■ WORK ORDER ■
When the line containing "is there. -/" is found in the data below, copy it and each line after it through the line containing "every wave. -/", exactly and with no others.
** Opening THE DATA block **
-- ==== Sys2Proof/Machine/Ops.lean ====
section
/-! DEFINITION. The named operations every instruction and event is written over: waves, memory bytes, records and rings,
taking a trap (R349 to R362 of spec/17_faults.md) and what ends a wave. -/

namespace Sys2Proof.Machine

/-! ### Waves -/

/-- Put a wave back: as the one on the issue port if it is that one, else among the others. -/
def State.putWave (s : State) (w : Wave) : State :=
  if w.uid = s.w.uid then { s with w := w }
  else { s with others := updateFirst (fun x => x.uid == w.uid) (fun _ => w) s.others }

/-- A wave by its serial number. -/
def State.wave (s : State) (uid : Nat) : Option Wave :=
  if s.w.uid = uid then some s.w else s.others.find? fun x => x.uid == uid

/-- Change a wave, if it is there. -/
def State.mapWave (s : State) (uid : Nat) (f : Wave → Wave) : State :=
  if s.w.uid = uid then { s with w := f s.w } else { s with others := updateFirst (fun x => x.uid == uid) f s.others }

/-- Change every wave. -/
def State.mapWaves (s : State) (f : Wave → Wave) : State := { s with w := f s.w, others := s.others.map f }

/-- All waves, the one on the issue port first. -/
def State.waves (s : State) : List Wave := s.w :: s.others

/-- Put a wave on the issue port. -/
def State.select (s : State) (uid : Nat) : State :=
  if s.w.uid = uid then s
  else match s.others.find? fun x => x.uid == uid with
    | none => s
    | some x => { s with w := x, others := s.w :: s.others.filter fun y => y.uid != uid }

/-- The wave on the issue port, changed. -/
def State.withW (s : State) (f : Wave → Wave) : State := { s with w := f s.w }

/-- The registers of the wave on the issue port, changed. -/
def State.withR (s : State) (f : Regs → Regs) : State := { s with w := { s.w with r := f s.w.r } }

/-- A new serial number. -/
def State.fresh (s : State) : Nat × State := (s.nextId, { s with nextId := s.nextId + 1 })

/-- A context of this chip. -/
def State.ctx? (s : State) (n : Nat) : Option Ctx := s.ctxs.find? fun c => c.ctx == n

/-- Change a context. -/
def State.mapCtx (s : State) (n : Nat) (f : Ctx → Ctx) : State :=
  { s with ctxs := updateFirst (fun c => c.ctx == n) f s.ctxs }

/-- The wave's context. -/
def State.wctx (s : State) : Option Ctx := s.ctx? s.w.ctx

/-- The wave on the issue port runs privileged: its context is a system context (R350). -/
def State.priv (s : State) : Bool := match s.wctx with | some c => c.system | none => false

/-- A context's privilege (R350). -/
def State.ctxPriv (s : State) (n : Nat) : Bool := match s.ctx? n with | some c => c.system | none => false

/-- The key slot of a context (R77). -/
def State.keyOf (s : State) (n : Nat) : Nat := match s.ctx? n with | some c => c.keySlot | none => 0

/-- The key slot is firmware's or loaded (R77, R362). -/
def State.keyLoaded (s : State) (slot : Nat) : Bool := slot == 0 || (lookup s.pkg.keys slot).isSome

/-- The tenant bit of a context (R105). -/
def State.tenantOf (s : State) (n : Nat) : Bool := match s.ctx? n with | some c => c.tenant | none => false

/-- A team by its serial number. -/
def State.team? (s : State) (uid : Nat) : Option Team := s.teams.find? fun t => t.uid == uid

/-- Change a team. -/
def State.mapTeam (s : State) (uid : Nat) (f : Team → Team) : State :=
  { s with teams := updateFirst (fun t => t.uid == uid) f s.teams }

/-- A launch by its key. -/
def State.launch? (s : State) (k : LKey) : Option Launch := s.launches.find? fun l => l.key == k

/-- Change a launch. -/
def State.mapLaunch (s : State) (k : LKey) (f : Launch → Launch) : State :=
  { s with launches := updateFirst (fun l => l.key == k) f s.launches }

/-- A core is populated (R13, R14). -/
def State.corePresent (s : State) (n : Nat) : Bool := n < 256 && s.pkg.cap.coreMap.getLsbD n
** Closing THE DATA block **
■ EXERCISE OUTPUT ■
/-- Change a wave, if it is there. -/
def State.mapWave (s : State) (uid : Nat) (f : Wave → Wave) : State :=
  if s.w.uid = uid then { s with w := f s.w } else { s with others := updateFirst (fun x => x.uid == uid) f s.others }

/-- Change every wave. -/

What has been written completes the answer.